EXCERPTED RECORDS:
-- ==== Sys2Proof/Laws/Interleavings.lean ====
section
/-! SUPPORT. What an interleaving can do to an operation that samples no input: a turn of MAIN is either a poll of TICK_FLAG
that finds no tick and changes nothing, or the one action (`beat`) that MAIN's own registers and position determine. So two
runs that end agree (`drive_beats`, `beats_unique`), a run with a tick before every action makes only such actions
(`drive_paced`), and every fair interleaving makes as many as the operation needs (`drive_fair`). -/

namespace Sys2Proof.Laws

open Sys2Proof.Machine
open Sys2Proof.Safety

/-! ### The free interleaving -/

/-- A duty with turns before it falls due. -/
theorem duty_due : ∀ (gap n : Nat) (b : Bool), Config.duty n = (b, gap) → Config.duty (n + gap) = (b, 0)
  | 0, _, _, h => h
  | gap + 1, n, b, h => by
    have h2 : Config.duty (n + 1) = (b, gap) := by simp [Config.duty, h]
    rw [show n + (gap + 1) = n + 1 + gap by omega]
    exact duty_due gap (n + 1) b h2

/-- Each of the two duties falls due after every turn. -/
theorem duty_recurs (n : Nat) (b : Bool) : ∃ m, n ≤ m ∧ Config.duty m = (b, 0) := by
  obtain ⟨b', gap, hd⟩ : ∃ b' gap, Config.duty n = (b', gap) := ⟨_, _, rfl⟩
  have h0 := duty_due gap n b' hd
  by_cases hb : b' = b
  · exact ⟨n + gap, by omega, hb ▸ h0⟩
  · have h1 : Config.duty (n + gap + 1) = (!b', Config.dutyGap (n + gap + 1)) := by simp [Config.duty, h0]
    have hb2 : (!b') = b := by revert hb; cases b' <;> cases b <;> simp
    exact ⟨_, by omega, duty_due _ _ b (hb2 ▸ h1)⟩

/-! ### Lines that sample no input -/

/-- A line that samples an input of the block other than TICK_FLAG, returns that flag, or leads to such a line: what follows
it depends on more than how many ticks came. -/
def samplesInput : Stmt → Bool
  | .readBtn | .tick | .sample | .genBtn | .genSample _ | .capStart _ _ | .capTest _ _ | .capPoll _ _ | .hold _
  | .restartPoll => true
  | .clear _ | .write _ _ | .putWord _ | .putChars _ | .showError _ | .errorChars | .event _ | .wait _ | .poll
  | .phrase _ | .scrollStart _ | .scrollStep _ | .window _ _ | .scrollNext _ | .number _ | .digit | .putDigit _
  | .ind _ _ | .playStart _ _ | .playTest _ _ | .light _ | .playNext _ _ | .compare _ _ => false

/-- None of these lines samples an input. -/
def inputFree (ls : List Stmt) : Prop := ∀ st ∈ ls, samplesInput st = false

@[simp] theorem inputFree_nil : inputFree [] := fun _ h => absurd h List.not_mem_nil
@[simp] theorem inputFree_cons (st : Stmt) (ls : List Stmt) :
    inputFree (st :: ls) ↔ samplesInput st = false ∧ inputFree ls := by simp [inputFree]
@[simp] theorem inputFree_append (a b : List Stmt) : inputFree (a ++ b) ↔ inputFree a ∧ inputFree b := by
  simp [inputFree, or_imp, forall_and]

/-- A line that samples no input adds only such lines. -/
theorem runStmt_inputFree (st : Stmt) (s : State) (hst : samplesInput st = false) (hs : inputFree s.todo) :
    onNext (runStmt st s) fun t => inputFree t.todo := by
  cases st
  all_goals first | (simp [samplesInput] at hst; done) | skip
  all_goals
    simp only [runStmt, lineClear, linePutWord, linePutChars, lineShowError, lineErrorChars, lineEvent, linePhrase,
      lineScrollStart, lineScrollStep, lineWindow, lineScrollNext, lineNumber, lineDigit, linePutDigit, lineWait, linePoll,
      linePlayStart, linePlayTest, lineLight, linePlayNext, lineCompare, nextDigit, tickTC_eq, setIndicators_eq]
  all_goals
    try simp only [onNext_andThen, onNext_next, onNext_readReg, onNext_writeChar]
    intros
    repeat' split
    all_goals try simp only [onNext_andThen, onNext_next, onNext_writeChar]
    all_goals intros
    all_goals first | exact hs | simp [samplesInput, bodyClear, bodyShowWord, playStep, hs]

EXERCISE DESCRIPTION:
All lines holding the word "such" must be copied from the data.

THE ANSWER:
runs that end agree (`drive_beats`, `beats_unique`), a run with a tick before every action makes only such actions
/-- A line that samples an input of the block other than TICK_FLAG, returns that flag, or leads to such a line: what follows
/-- A line that samples no input adds only such lines. -/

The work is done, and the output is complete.